WORK INSTRUCTION:
Using the data below, return the stretch from the line that contains "7] := by decide" through the line that contains "theorem test_p9Pulse_event : after", both included, exactly as it stands and nothing beyond it.
Start of MATERIAL FOR THE TASK
-- ==== Sys2Proof/Tests/Slice0.lean ====
section
/-! SUPPORT. The model's own tests: well-formedness, decoding by words written out from the spec, one or two single steps an operation, and a
witness for the hypotheses of each statement. Every expected value is the spec's: the vector or rule is named. -/

namespace Sys2Proof.Machine.Tests

/-! ## Helpers -/

/-- The next state, where there is one. -/
def next? : Host.Outcome State Fault Refusal → Option State
  | .next t => some t
  | .fault _ => none
  | .refused _ => none

/-- Part of the state after one operation. -/
def after {α : Type} (i : Instr) (s : State) (f : State → α) : Option α := (next? (exec i s)).map f

/-- The response, status and data, of one operation. -/
def answer (i : Instr) (s : State) : Option (List Response) := after i s State.responses

/-- A state in mid-frame everywhere, with a marker seen at 5 s and now = 5.1 s. -/
def mid : State :=
  { State.reset with
    gfc := { acc := 0x015, cnt := 5 }
    a32 := { acc := 0x5, cnt := 3 }
    p9 := { acc := 0x3, cnt := 2, par := false }
    ppm := { PpmRegs.reset with ch := PpmRegs.reset.ch.set 0 2000000, idx := 3, last := 5000000000, synced := true }
    disp := { len := 1, list := DispRegs.reset.list }
    now := 5100000000 }

/-- `mid` with these presented next. -/
def midWith (xs : List Input) : State := { mid with inputs := xs }

/-- Two channels, as in V-PPM-4 to V-PPM-8: the marker at 5 s, then the stored values. -/
def twoChannels : State :=
  { State.reset with
    ppm := { ch := (PpmRegs.reset.ch.set 0 2000000).set 1 3000000, idx := 2, last := 5000000000, synced := true }
    cfg := { CfgRegs.reset with ppmNch := 2 }
    now := 5100000000 }

/-! ## Well-formedness: a header that each check refuses (R90) -/

theorem test_header_unassigned_op : headerLegal 0x13 0 = false := by decide

theorem test_header_sel_not_zero : headerLegal 0x01 1 = false := by decide

theorem test_header_no_such_decoder : headerLegal 0x02 4 = false := by decide

theorem test_header_dst_reserved_bits : headerLegal 0x11 2 = false := by decide

theorem test_header_legal : headerLegal 0x20 255 = true ∧ headerLegal 0x03 3 = true ∧ headerLegal 0x11 1 = true := by decide

/-! ## Decoding: words written out from R80 and R85, `B` `A` `SEL` `OP` -/

theorem test_decode_pulse : decode 0x0044AA20_00895440_00_01#80 = .ok (.pulse 9000000 4500000) := by decide

theorem test_decode_gfcPulse : decode 0x000F4241_006ACFC0_00_02#80 = .ok (.gfcPulse 7000000 1000001) := by decide

theorem test_decode_a32Pulse : decode 0x00089544_0019BFCC_01_02#80 = .ok (.a32Pulse 1687500 562500) := by decide

theorem test_decode_p9Pulse : decode 0x00186A01_0007A120_02_02#80 = .ok (.p9Pulse 500000 1600001) := by decide

theorem test_decode_ppmPulse : decode 0x00079F2C_000F4240_03_02#80 = .ok (.ppmPulse 1000000 499500) := by decide

theorem test_decode_dispReg : decode 0x00000000_00000000_03_03#80 = .ok (.dispReg .ppm) := by decide

theorem test_decode_a32Marshal : decode 0x00000000_56781234_00_10#80 = .ok (.a32Marshal 0x56781234) := by decide

theorem test_decode_a32Unmarshal : decode 0x00000000_BEEF0042_01_11#80 = .ok (.a32Unmarshal true 0xBEEF0042) := by decide

theorem test_decode_p9Marshal : decode 0x00000000_00000100_00_12#80 = .ok (.p9Marshal 0x100) := by decide

theorem test_decode_ppmCh : decode 0x00000000_00000000_0F_20#80 = .ok (.ppmCh 15) := by decide

theorem test_decode_ppmChs : decode 0x00000000_00000000_00_21#80 = .ok .ppmChs := by decide

theorem test_decode_ppmStale : decode 0x00000000_00000000_00_22#80 = .ok .ppmStale := by decide

theorem test_decode_cfgWr : decode 0x00000000_00000010_0B_30#80 = .ok (.cfgWr 0x0B 16) := by decide

theorem test_decode_cfgRd : decode 0x00000000_00000000_30_31#80 = .ok (.cfgRd 0x30) := by decide

/-- The reserved headers of the vectors, section Decode: each refused by the name of its bullet of R90. -/
theorem test_decode_reserved :
    decode 0x0000#80 = .error (.unassignedOp 0) ∧ decode 0x0101#80 = .error (.selNotZero 0x01 1)
    ∧ decode 0x0402#80 = .error (.noSuchDecoder 0x02 4) ∧ decode 0x0403#80 = .error (.noSuchDecoder 0x03 4)
    ∧ decode 0x0211#80 = .error (.dstFlagReservedBits 2) ∧ decode 0x0112#80 = .error (.selNotZero 0x12 1)
    ∧ decode 0x0121#80 = .error (.selNotZero 0x21 1) ∧ decode 0x0122#80 = .error (.selNotZero 0x22 1)
    ∧ decode 0xFFFF#80 = .error (.unassignedOp 0xFF) := by decide

/-- The operation map's row for CFG.WR, as the table numbers its bits, and a row longer than a request. -/
theorem test_decodeTableWord : decodeTableWord 16 0x0B30 = some (.cfgWr 0x0B 0) ∧ decodeTableWord 88 0x0B30 = none := by decide

/-! ## The codes of the ports (R50, R95) -/

theorem test_status_codes : [Status.ok, .illegalOp, .nullDest, .badChannel, .dispFull, .badReg, .badValue, .badOperand].map Status.code
    = [0, 1, 2, 3, 4, 5, 6, 7] := by decide

theorem test_event_codes : [EventKind.gfc, .a32, .p9].map EventKind.code = [0, 1, 2] := by decide

/-! ## Steps -/

/-- V-DISP-3: two entries A32, so one PULSE steps A32 twice. -/
theorem test_pulse_twice : after (.pulse 1500000 500000) { State.reset with disp := { len := 2, list := Vector.replicate 8 .a32 } }
    (fun t => (t.a32.acc, t.a32.cnt, t.gfc.cnt)) = some (0x3, 2, 0) := by decide

/-- L1-5: list [GFC, P9], a pulse with s = 1 ms: GFC appends 0 (not above 1 ms), P9 appends 1. -/
theorem test_pulse_two : after (.pulse 500000 1000000) { State.reset with disp := { len := 2, list := DispRegs.reset.list.set 1 .p9 } }
    (fun t => (t.gfc, t.p9)) = some ({ acc := 0, cnt := 1 }, { acc := 1, cnt := 1, par := true }) := by decide

/-- V-GFC-2: a equal to the start threshold is data. -/
theorem test_gfcPulse_threshold : after (.gfcPulse 7000000 1000001) State.reset State.gfc = some { acc := 0x001, cnt := 1 } := by decide

/-- L1-1, step 11: the tenth bit and its event. -/
theorem test_gfcPulse_event : after (.gfcPulse 500000 1500000) { State.reset with gfc := { acc := 0x15B, cnt := 9 } }
    (fun t => (t.gfc, t.events)) = some ({ acc := 0x35B, cnt := 10 }, [{ kind := .gfc, payload := 0x35B }]) := by decide

/-- V-A32-1: the repeat band, even with a start-qualifying assert. -/
theorem test_a32Pulse_repeat : after (.a32Pulse 9000000 10000001) mid State.a32 = some { acc := 0x5, cnt := 3 } := by decide

/-- V-A32-4: s equal to the start threshold is data. -/
theorem test_a32Pulse_data : after (.a32Pulse 1000001 3000000) mid State.a32 = some { acc := 0xD, cnt := 4 } := by decide

/-- V-P9-2: s equal to the start threshold is data. -/
theorem test_p9Pulse_data : after (.p9Pulse 500000 1600000) State.reset State.p9 = some { acc := 1, cnt := 1, par := true } := by decide

/-- L1-3: data 0x03 with the parity pulse 1 is delivered, and the decoder is clear. -/
theorem test_p9Pulse_event : after (.p9Pulse 500000 1000000) { State.reset with p9 := { acc := 0x3, cnt := 8, par := false } }
    (fun t => (t.p9, t.events)) = some ({ acc := 0, cnt := 0, par := false }, [{ kind := .p9, payload := 0x03 }]) := by decide

/-- L1-4: 1499500 rounds up to 1500000. -/
theorem test_ppmPulse_half_up : after (.ppmPulse 1000000 499500) { State.reset with ppm := { PpmRegs.reset with synced := true } }
    (fun t => (t.ppm.ch[0], t.ppm.ch[1], t.ppm.idx)) = some (1500000, 0, 1) := by decide

/-- V-PPM-11: a sum of 33 bits is rounded exactly and saturated. -/
theorem test_ppmPulse_saturates : after (.ppmPulse 0xFFFFFFFF 0xFFFFFFFF)
    { State.reset with ppm := { PpmRegs.reset with synced := true, idx := 2 }, cfg := { CfgRegs.reset with ppmSyncAssert := 0xFFFFFFFF } }
    (fun t => (t.ppm.ch[2], t.ppm.idx)) = some (0xFFFFFFFF, 3) := by decide

/-- L1-5: the second registration goes to position 1. -/
theorem test_dispReg : after (.dispReg .p9) { State.reset with disp := { len := 1, list := DispRegs.reset.list } }
    (fun t => (t.disp.list[0], t.disp.list[1], t.disp.len)) = some (.gfc, .p9, 2) := by decide

/-- V-DISP-2: the ninth registration. -/
theorem test_dispReg_full : after (.dispReg .a32) { State.reset with disp := { len := 8, list := Vector.replicate 8 .a32 } }
    (fun t => (t.responses, t.disp.len)) = some ([{ status := .dispFull, data := [] }], 8) := by decide
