-- ==== Sys2Proof/Machine/IncDec.lean ====
section
/-! DEFINITION. INC, DEC, INX, INY, DEX and DEY: modulo 256, `Z` and `N` only (spec/44_incdec.md). -/

namespace Sys2Proof.Machine

/-- The handler of INC (R81). -/
def handleInc (o : Operand) (r : State) : State :=
  (r.setZN (r.operandValue o + 1)).put (r.operandValue o + 1)

/-- INC, one step. -/
def execInc (o : Operand) (s : State) : Host.Outcome State Fault Refusal := runInstr (.inc o) (handleInc o) s

/-- The handler of DEC (R82). -/
def handleDec (o : Operand) (r : State) : State :=
  (r.setZN (r.operandValue o - 1)).put (r.operandValue o - 1)

/-- DEC, one step. -/
def execDec (o : Operand) (s : State) : Host.Outcome State Fault Refusal := runInstr (.dec o) (handleDec o) s

/-- The handler of INX (R83). -/
def handleInx (r : State) : State :=
  (r.setX (r.x + 1)).setZN (r.x + 1)

/-- INX, one step. -/
def execInx (s : State) : Host.Outcome State Fault Refusal := runInstr .inx handleInx s

/-- The handler of INY (R84). -/
def handleIny (r : State) : State :=
  (r.setY (r.y + 1)).setZN (r.y + 1)

/-- INY, one step. -/
def execIny (s : State) : Host.Outcome State Fault Refusal := runInstr .iny handleIny s

/-- The handler of DEX (R85). -/
def handleDex (r : State) : State :=
  (r.setX (r.x - 1)).setZN (r.x - 1)

/-- DEX, one step. -/
def execDex (s : State) : Host.Outcome State Fault Refusal := runInstr .dex handleDex s

/-- The handler of DEY (R86). -/
def handleDey (r : State) : State :=
  (r.setY (r.y - 1)).setZN (r.y - 1)

/-- DEY, one step. -/
def execDey (s : State) : Host.Outcome State Fault Refusal := runInstr .dey handleDey s

end Sys2Proof.Machine
end

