-- ==== Sys2Proof/Machine/Core.lean ====
section
/-! DEFINITION. The core as the host runs it. -/

def Sys2Proof.core : Host.Core :=
  { State := Sys2Proof.Machine.State, Fault := Sys2Proof.Machine.Fault, Refusal := Sys2Proof.Machine.Refusal,
    step := Sys2Proof.Machine.step, reset := Sys2Proof.Machine.State.reset }
end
End of MATERIAL FOR THE TASK
SOLUTION TO THE EXERCISE:
    = [0, 1, 2, 3, 4, 5, 6, 7] := by decide

theorem test_event_codes : [EventKind.gfc, .a32, .p9].map EventKind.code = [0, 1, 2] := by decide

/-! ## Steps -/

/-- V-DISP-3: two entries A32, so one PULSE steps A32 twice. -/
theorem test_pulse_twice : after (.pulse 1500000 500000) { State.reset with disp := { len := 2, list := Vector.replicate 8 .a32 } }
    (fun t => (t.a32.acc, t.a32.cnt, t.gfc.cnt)) = some (0x3, 2, 0) := by decide

/-- L1-5: list [GFC, P9], a pulse with s = 1 ms: GFC appends 0 (not above 1 ms), P9 appends 1. -/
theorem test_pulse_two : after (.pulse 500000 1000000) { State.reset with disp := { len := 2, list := DispRegs.reset.list.set 1 .p9 } }
    (fun t => (t.gfc, t.p9)) = some ({ acc := 0, cnt := 1 }, { acc := 1, cnt := 1, par := true }) := by decide

/-- V-GFC-2: a equal to the start threshold is data. -/
theorem test_gfcPulse_threshold : after (.gfcPulse 7000000 1000001) State.reset State.gfc = some { acc := 0x001, cnt := 1 } := by decide

/-- L1-1, step 11: the tenth bit and its event. -/
theorem test_gfcPulse_event : after (.gfcPulse 500000 1500000) { State.reset with gfc := { acc := 0x15B, cnt := 9 } }
    (fun t => (t.gfc, t.events)) = some ({ acc := 0x35B, cnt := 10 }, [{ kind := .gfc, payload := 0x35B }]) := by decide

/-- V-A32-1: the repeat band, even with a start-qualifying assert. -/
theorem test_a32Pulse_repeat : after (.a32Pulse 9000000 10000001) mid State.a32 = some { acc := 0x5, cnt := 3 } := by decide

/-- V-A32-4: s equal to the start threshold is data. -/
theorem test_a32Pulse_data : after (.a32Pulse 1000001 3000000) mid State.a32 = some { acc := 0xD, cnt := 4 } := by decide

/-- V-P9-2: s equal to the start threshold is data. -/
theorem test_p9Pulse_data : after (.p9Pulse 500000 1600000) State.reset State.p9 = some { acc := 1, cnt := 1, par := true } := by decide

/-- L1-3: data 0x03 with the parity pulse 1 is delivered, and the decoder is clear. -/
theorem test_p9Pulse_event : after (.p9Pulse 500000 1000000) { State.reset with p9 := { acc := 0x3, cnt := 8, par := false } }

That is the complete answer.